> [Task objective]: Print the line containing "takes none. -/" and every later line of the records. Keep each one exactly as given, ending with the last.

━━ Exercise data

-- ==== Sys2Proof/Laws/Traps.lean ====
section
/-! SUPPORT. What taking an exception can do (R15): one lemma for a core that runs, one for a core that does not. -/

namespace Sys2Proof.Machine

/-- The entry leaves machine mode, interrupts off and the pc at the handler, whatever the hart held. -/
theorem Hart.enterTrap_trapped (h : Hart) (cause : Nat) (tval : Word) : (h.enterTrap cause tval).Trapped cause tval := by
  refine ⟨rfl, rfl, rfl, ?_, rfl⟩
  have h1 : ∀ (x : Word) (a b : Bool), ((x &&& 0xFFFFE777#32 ||| if a then 0x80#32 else 0) ||| if b then 0 else 0x1800#32).getLsbD 3 = false := by
    intro x a b
    cases a <;> cases b <;> simp
  exact h1 _ _ _

/-- A core that runs takes the exception: only its hart changes, and the counter of free values. -/
theorem State.trap_active (s : State) (c : CoreId) (cause : Nat) (tval : Word) (ha : (s.core c).active = true) :
    ∃ h, s.trap c cause tval = (({ s with free := s.free + 64 } : State).hartMap c fun _ => h) ∧ h.Trapped cause tval := by
  refine ⟨_, ?_, Hart.enterTrap_trapped ((s.core c).hart.observed s.free) cause tval⟩
  unfold State.trap
  rw [if_pos ha]
  cases c <;> rfl

/-- A core that does not run takes none. -/
theorem State.trap_idle (s : State) (c : CoreId) (cause : Nat) (tval : Word) (ha : (s.core c).active = false) :
    s.trap c cause tval = s := by
  unfold State.trap
  rw [if_neg (by simp [ha])]

/-- An answer changes no core's way of running. -/
theorem State.respond_active (s : State) (ag : Agent) (r : Response) (c : CoreId) :
    ((s.respond ag r).core c).active = (s.core c).active := by
  cases ag <;> cases c <;> rfl

/-- An access that is not served ends in an answer of failure, and for a core in its access fault. -/
theorem State.refuse_core (s : State) (ag : Agent) (k : AccKind) (a : Word) (c : CoreId) (h : agentCore ag = some c) :
    s.refuse ag k a.toNat = (s.respond ag (failOf ag k)).trap c (faultCause k) a := by
  unfold State.refuse
  rw [h, BitVec.ofNat_toNat, BitVec.setWidth_eq]

theorem State.refuse_other (s : State) (ag : Agent) (k : AccKind) (a : Nat) (h : agentCore ag = none) :
    s.refuse ag k a = s.respond ag (failOf ag k) := by
  unfold State.refuse
  rw [h]

end Sys2Proof.Machine
end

━━━━

> [Reply to the exercise]:
/-- A core that does not run takes none. -/
theorem State.trap_idle (s : State) (c : CoreId) (cause : Nat) (tval : Word) (ha : (s.core c).active = false) :
    s.trap c cause tval = s := by
  unfold State.trap
  rw [if_neg (by simp [ha])]

/-- An answer changes no core's way of running. -/
theorem State.respond_active (s : State) (ag : Agent) (r : Response) (c : CoreId) :
    ((s.respond ag r).core c).active = (s.core c).active := by
  cases ag <;> cases c <;> rfl

/-- An access that is not served ends in an answer of failure, and for a core in its access fault. -/
theorem State.refuse_core (s : State) (ag : Agent) (k : AccKind) (a : Word) (c : CoreId) (h : agentCore ag = some c) :
    s.refuse ag k a.toNat = (s.respond ag (failOf ag k)).trap c (faultCause k) a := by
  unfold State.refuse
  rw [h, BitVec.ofNat_toNat, BitVec.setWidth_eq]

theorem State.refuse_other (s : State) (ag : Agent) (k : AccKind) (a : Nat) (h : agentCore ag = none) :
    s.refuse ag k a = s.respond ag (failOf ag k) := by
  unfold State.refuse
  rw [h]

end Sys2Proof.Machine
end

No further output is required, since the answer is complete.